__PROBLEM REQUIREMENTS__. Filter the material, keeping only lines with the word "simp".
SOURCE DATA below:
-- ==== Sys2Proof/Proofs/LineLevels.lean ====
section
/-! PROOFS. The lines (R163, R164): the filter of a raw level, the events of an accepted change, and the
hand-over of an active level to the line's owner (R81, R88, R161). -/

namespace Sys2Proof.Machine

theorem Run.modLine_congr (r : Run) (i : Fin 14) {f g : LineRt → LineRt} (h : f r.lines[i] = g r.lines[i]) :
    r.modLine i f = r.modLine i g := by
  unfold Run.modLine
  rw [h]

section
variable {c : Tables} {r : Run} {l : Fin 14} {active : Bool}

/-! ### The filter (R163) -/

theorem rawChanged_same (h : r.lines[l].raw = active) : Run.rawChanged c r l active = r := if_pos h

theorem rawChanged_back (h : r.lines[l].raw ≠ active) (ha : r.lines[l].accepted = active) :
    Run.rawChanged c r l active = r.modLine l fun x => { x with raw := active, filterTimer := none } := by
  refine (if_neg h).trans (r.modLine_congr l ?_)
  rw [if_pos ha.symm]

theorem rawChanged_starts (h : r.lines[l].raw ≠ active) (ha : r.lines[l].accepted ≠ active) :
    Run.rawChanged c r l active =
      r.modLine l fun x => { x with raw := active, filterTimer := some (ms c.lines[l].filter) } := by
  refine (if_neg h).trans (r.modLine_congr l ?_)
  rw [if_neg ha.symm]

/-- The line with its raw level accepted. -/
def lineAccepted (r : Run) (l : Fin 14) : Run :=
  r.modLine l fun x => { x with accepted := r.lines[l].raw, filterTimer := none }

theorem filterExpired_eq (c : Tables) (r : Run) (l : Fin 14) : Run.filterExpired c r l =
    Run.acceptedChange c (lineAccepted r l) l r.lines[l].raw :=
  congrArg (Run.acceptedChange c · l r.lines[l].raw) (r.modLine_congr l rfl)

/-! ### The events of an accepted change (R164) -/

theorem det_toNat (b : Bool) : (det b.toNat : Word) = if b then 1 else 0 := by cases b <;> rfl

theorem edgeEvent_eq (c : Tables) (r : Run) (l : Fin 14) (active : Bool) : Run.edgeEvent c r l active =
    if c.lines[l].event = true ∧ (c.lines[l].edge = .both ∨ c.lines[l].edge = .rising ∧ active = true ∨
      c.lines[l].edge = .falling ∧ active = false)
    then r.raise .lineEdge l.val (if active then 1 else 0) else r := by
  unfold Run.edgeEvent
  rw [det_toNat]
  refine if_congr ?_ rfl rfl
  rw [Bool.and_eq_true]
  refine and_congr_right fun _ => ?_
  cases c.lines[l].edge <;> simp

theorem lineNoted_eq (c : Tables) (r : Run) (l : Fin 14) (active : Bool) : lineNoted c r l active =
    if l = 1 then (Run.edgeEvent c r l active).raise .serviceMode 1 (if active then 1 else 0)
    else Run.edgeEvent c r l active := by
  unfold lineNoted
  rw [det_toNat]
  by_cases h : l = 1
  · subst h
    rfl
  · rw [if_neg h]
    exact if_neg h

/-! ### The hand-over (R161, R164) -/

theorem acceptedChange_loading (h : r.gw = .loading) : Run.acceptedChange c r l active = r := by
  rw [acceptedChange_eq, if_pos h]

theorem acceptedChange_unconfigured (h : r.gw = .unconfigured) :
    Run.acceptedChange c r l active = lineNoted c r l active := by
  rw [acceptedChange_eq, h]
  rfl

theorem acceptedChange_in_force (h : r.gw = .configured ∨ r.gw = .storing) :
    Run.acceptedChange c r l active = Run.handOver c (lineNoted c r l active) l active := by
  rcases h with h | h <;> rw [acceptedChange_eq, h] <;> rfl

theorem handOver_released : Run.handOver c r l false = r := rfl

theorem handOver_estop : Run.handOver c r 0 true = Run.estopPushed c r := rfl

theorem handOver_service : Run.handOver c r 1 true = Run.serviceOn c r := rfl

theorem handOver_owner (h : 2 ≤ l.val) : Run.handOver c r l true =
    match fireZone l with
    | some z => Run.requestClosure c r z causeFireLine true
    | none => r :=
  (if_neg fun (e : l = 0) => absurd (e ▸ h) (by decide)).trans
    (if_neg fun (e : l = 1) => absurd (e ▸ h) (by decide))

theorem handOver_fire {z : Fin 8} (h : l.val = z.val + 2) :
    Run.handOver c r l true = Run.requestClosure c r z 1 true := by
  have hz : fireZone l = some z := by
    refine (dif_pos ⟨by omega, by omega⟩).trans (congrArg some (Fin.ext ?_))
    show l.val - 2 = z.val
    omega
  rw [handOver_owner (by omega), hz]
  rfl

theorem handOver_general (h : 10 ≤ l.val) : Run.handOver c r l true = r := by
  have hz : fireZone l = none := dif_neg (by omega)
  rw [handOver_owner (by omega), hz]

/-! ### What ESTOP and service mode do (R81, R88) -/

theorem estopPushed_eq (c : Tables) (r : Run) : Run.estopPushed c r = (List.finRange 6).foldl (fun r a =>
    if InMotion r.axes[a] ∨ r.axes[a].state = .halted then Run.halt c r a .estop else r) r := by
  refine congrArg (List.foldl · r _) (funext fun u => funext fun a => if_congr ?_ rfl rfl)
  rw [Bool.true_and, wasActive_eq, decide_eq_true_eq]

theorem forceLocal_eq (c : Tables) (r : Run) (a : Fin 6) : Run.forceLocal c r a =
    if c.axes[a].configured = true ∧ r.axes[a].control = .bridge then
      (r.modAxis a fun x => { x with control := .localPanel }).raise .controlChange (a.val + 1) 1
    else r := by
  refine if_congr ?_ rfl rfl
  rw [Bool.and_eq_true, beq_iff_eq]

theorem serviceOn_eq (c : Tables) (r : Run) : Run.serviceOn c r =
    (List.finRange 6).foldl (fun r a => if r.axes[a].origin = .bridge then Run.stopAxis c r a else r)
      ((List.finRange 6).foldl (fun r a =>
        if c.axes[a].configured = true ∧ r.axes[a].control = .bridge then
          (r.modAxis a fun x => { x with control := .localPanel }).raise .controlChange (a.val + 1) 1
        else r) (r.endPlan .service)) := by
  simp only [← forceLocal_eq]
  rfl
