-- ==== Sys2Proof/Word.lean ====
section
/-! DEFINITION. The word types of the digest engine: 64-bit datapath values (rule R6) and bytes. -/

namespace Sys2Proof

/-- A datapath value or a register slot: 64 bits (rule R6). -/
abbrev Word := BitVec 64

/-- One byte of the source space (rule R66). -/
abbrev Byte := BitVec 8

end Sys2Proof
end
End of SOURCE DATA.
__RESPONSE__.
  cases c.lines[l].edge <;> simp
  simp only [← forceLocal_eq]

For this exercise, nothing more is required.